The IMPORTXML function in Google Sheets is a built-in function you can use to import various types of data from webpages across the Internet. You will learn all of these in this article alongside important information and common errors you may encounter.
The IMPORTXML function uses the following syntax:
=IMPORTXML(“URL”,”xpath”)
Where
URL is the URL of the webpage you want to import
xpath is the specific XPath code to identify the data you want to import
Learn about XPath in the next section.
XPath, which stands for XML Path Language, is used to access data stored in XML files. XML files are used to store data, and its XML format is also used as the basis for HTML format today. As HTML format is used in web pages, XPath can also be used to access data from web pages.
The HTML syntax consists of a system of tags and attributes that dictate how the content should be displayed. The tags describe in general terms how the content should be displayed. The attributes further refine the formatting and also include ways to identify the specific data stored in the given tag.
For example, we want to access the page title of a specific webpage. The page title is the one that appears on the top of your browsers. The page title is enclosed in title tag:
<title>Page Title</title>
To access the page title, the XPath that should be used is
//title
The double slash tells Google Sheets that all the instances of <title></title> should be imported. There is only one instance for each webpage and so will give us the page title. If you want to only find one instance of the tag, use single slash.

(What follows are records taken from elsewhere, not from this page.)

/-- A write form (11 R232): a null or order token in the data position nullifies it too. -/
def writeForm (indexed : Bool) (r : Rule) (s : State) : Host.Outcome State Fault Refusal :=
  s.fireA r (fun s n a =>
    let g := tmplOf r.srcB
    let t := a.tmpl g
    let c := t.issue a.iss (if indexed then some (a.index r) else none)
    let x := a.data r
    if a.srcNull r || x.nullish then s.nullRequest n g t c false
    else s.request n a { a.newReq g .write t c with tok := x } c t (if indexed then .reduce else .write) true)

def execIssr (r : Rule) (s : State) := readForm .read false r s
def execGatr (r : Rule) (s : State) := readForm .read true r s
def execIssw (r : Rule) (s : State) := writeForm false r s
def execSctw (r : Rule) (s : State) := writeForm true r s

/-- LDSY (11 R231): srcA, if used, is its constant. -/
def execLdsy (r : Rule) (s : State) : Host.Outcome State Fault Refusal :=
  s.fireA r (fun s n a =>
    let g := tmplOf r.srcB
    let t := a.tmpl g
    let c := t.issue a.iss none
    let flag : Bool := match opdOf r.srcA with | .q i => bitB (vget (0 : Word) a.iss.consts i) 0 | _ => false
    s.request n a (a.newReq g (.ldsy flag) t c) c t .read false)

/-- CPY (11 R233): both halves at the counter values of g. -/
def execCpy (r : Rule) (s : State) : Host.Outcome State Fault Refusal :=
  s.fireA r (fun s n a =>
    let g := tmplOf r.srcB
    let t := a.tmpl g
    let w := a.tmpl (g + 1)
    let c := t.issue a.iss none
    let wa := w.addrOf (w.base a.iss) c.kv
    let q := { a.newReq g .cpy t c with wg := g + 1, waddr := wa.toNat, wmark := w.markOf c.kv }
    if a.srcNull r then s.nullRequest n g t c false
    else
      let bad : Option (Offer × Option (Nat × Nat)) := match w.space with
        | .sram => (match s.checkS n a w.homePort wa .write with | .refuse o d => some (o, d) | .ok _ _ => none)
        | .virt => if wa &&& 63#64 ≠ 0 then some (.refuseEvent 2 0x02 wa, none) else none
        | .stream => none
      match bad with
      | some (o, d) => ((match d with | some (d, p) => s.portRefused d p | none => s), o)
      | none => s.request n a q c t .read true)

/-- S2S (11 R233): the head goes unchanged to the template's endpoint. -/
def execS2s (r : Rule) (s : State) : Host.Outcome State Fault Refusal :=
  s.fireA r (fun s n a =>
    let g := tmplOf r.srcB
    let t := a.tmpl g
    let c := t.issue a.iss none
    if a.srcNull r then s.nullRequest n g t c true
    else s.request n a { a.newReq g .s2s t c with tok := a.data r } c t .read false)

/-- ATOM (11 R234): the data token is in condition A and the order token in condition B. -/
def execAtom (r : Rule) (s : State) : Host.Outcome State Fault Refusal :=
  s.fireA r (fun s n a =>
    let g := tmplOf r.srcB
    let t := a.tmpl g
    let c := t.issue a.iss none
    let k : Word := match opdOf r.srcA with | .q i => vget 0 a.iss.consts i | _ => 0
    let out := match opdOf r.dst with | .ch o => o | _ => 0
    let x := a.data r
    let o := (a.iss.head r.condB.chan).getD Token.zero
    if x.kind = .null || o.kind = .null then
      (s, .fire ((s.updA n (fun a => a.numbered g c)).emit n kindA a.iss out (nullTok 0 r.et)) true none)
    else
      let w := bitsN x.payload 64 3
      let r' := s.request n a
        { a.newReq g (.atom (bits k 0 4) (bits k 4 3) out r.et) t c with tok := x, marked := false } c t
        (.atom (bits k 0 4) w x.word) false
      match r'.2 with
      | .fire s' _ res => (r'.1, .fire s' true res)
      | o => (r'.1, o))

/-! ## Phases, acquires and template state (11 R235 to R237) -/

/-- The output that dst names. -/
def dstOut (r : Rule) : Nat := match opdOf r.dst with | .ch o => o | _ => 0

/-- A phase is complete: it is closed, and every destination of its writes holds their count; one with no writes is so at once. -/
def Phase.complete (p : Phase) : Bool := p.closed && (p.total == 0 || (p.sent && p.dests.all (fun d => p.ackd.contains d.1)))

/-- RELS (11 R235): the open phase closes; it is refused while three earlier ones are incomplete. -/
def execRels (r : Rule) (s : State) : Host.Outcome State Fault Refusal :=
  s.fireA r (fun s n a =>
    if 3 ≤ (a.phases.filter (fun p => p.closed && !p.complete)).length then (s, .refuse 2)
    else
      let closing (p : Phase) : Phase := { p with closed := true, out := dstOut r, et := r.et, since := a.nextId + 1 }
      let phases :=
        if a.phases.any (fun p => p.p == a.phase && !p.closed) then
          a.phases.map (fun p => if p.p = a.phase && !p.closed then closing p else p)
        else a.phases ++ [closing { p := a.phase, dests := [], total := 0, closed := false, sent := false, out := 0, et := 0, since := 0, ackd := [] }]
      (s, .fire (s.updA n (fun a => { a with phases := phases, phase := a.phase + 1, nextId := a.nextId + 1 })) true none))

/-- A read of a tile that has not delivered its token. -/
def Req.undelivered (q : Req) : Bool :=
  match q.kind with
  | .read => true
  | .ldsy _ => true
  | .nullRead => true
  | _ => false

/-- ACQ (11 R236): it consumes the head of its channel, once even when DQA or DQB also names it. -/
def execAcq (r : Rule) (s : State) : Host.Outcome State Fault Refusal :=
  s.fireA r (fun s n a =>
    let i := match opdOf r.srcA with | .ch i => i | _ => 0
    let scope : BitVec 3 := match opdOf r.srcB with | .q i => (vget (0 : Word) a.iss.consts i).setWidth 3 | _ => 0
    let h := (a.iss.head i).getD Token.zero
    let s' := if r.deqs.contains i then s else s.updA n (fun a => { a with iss := a.iss.deq i })
    if h.kind = .null then (s, .fire (s'.emit n kindA a.iss (dstOut r) (nullTok 0 r.et)) false none)
    else
      (s, .fire (s'.updA n (fun a => { a with
        acqs := a.acqs ++ [{ id := a.nextId + 1, reads := (a.q.filter Req.undelivered).map (·.id), out := dstOut r,
                             et := r.et, scope := scope, served := false }]
        nextId := a.nextId + 1 })) true none))

/-- A null or order head nullifies MARK and TBASE (11 R237). -/
def ASet.setNull (a : ASet) (r : Rule) : Bool :=
  match opdOf r.srcA with
  | .ch i => (match a.iss.head i with | some t => t.nullish | none => true)
  | _ => false

/-- MARK (11 R237). -/
def execMark (r : Rule) (s : State) : Host.Outcome State Fault Refusal :=
  s.fireA r (fun s n a =>
    if a.setNull r then (s, .fire s false none)
    else (s, .fire (s.updA n (fun b => b.setTmpl (tmplOf r.srcB) (fun t => { t with mark0 := a.index r }))) true none))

You can pinpoint the content of a specific tag if it has an identifying attribute such as class and id. This is important since most of the webpage content is wrapped in div tags. For example, we want to extract content in a div tag for the table of contents. We discover the HTML syntax as
<div class=”toc”>
.
.
.
</div>
The XPath would be:
//div[contains(@class,'toc')]
Google Sheets will scan for all div tags that contain the attribute class and then narrow down the list to those whose attribute value is “toc”.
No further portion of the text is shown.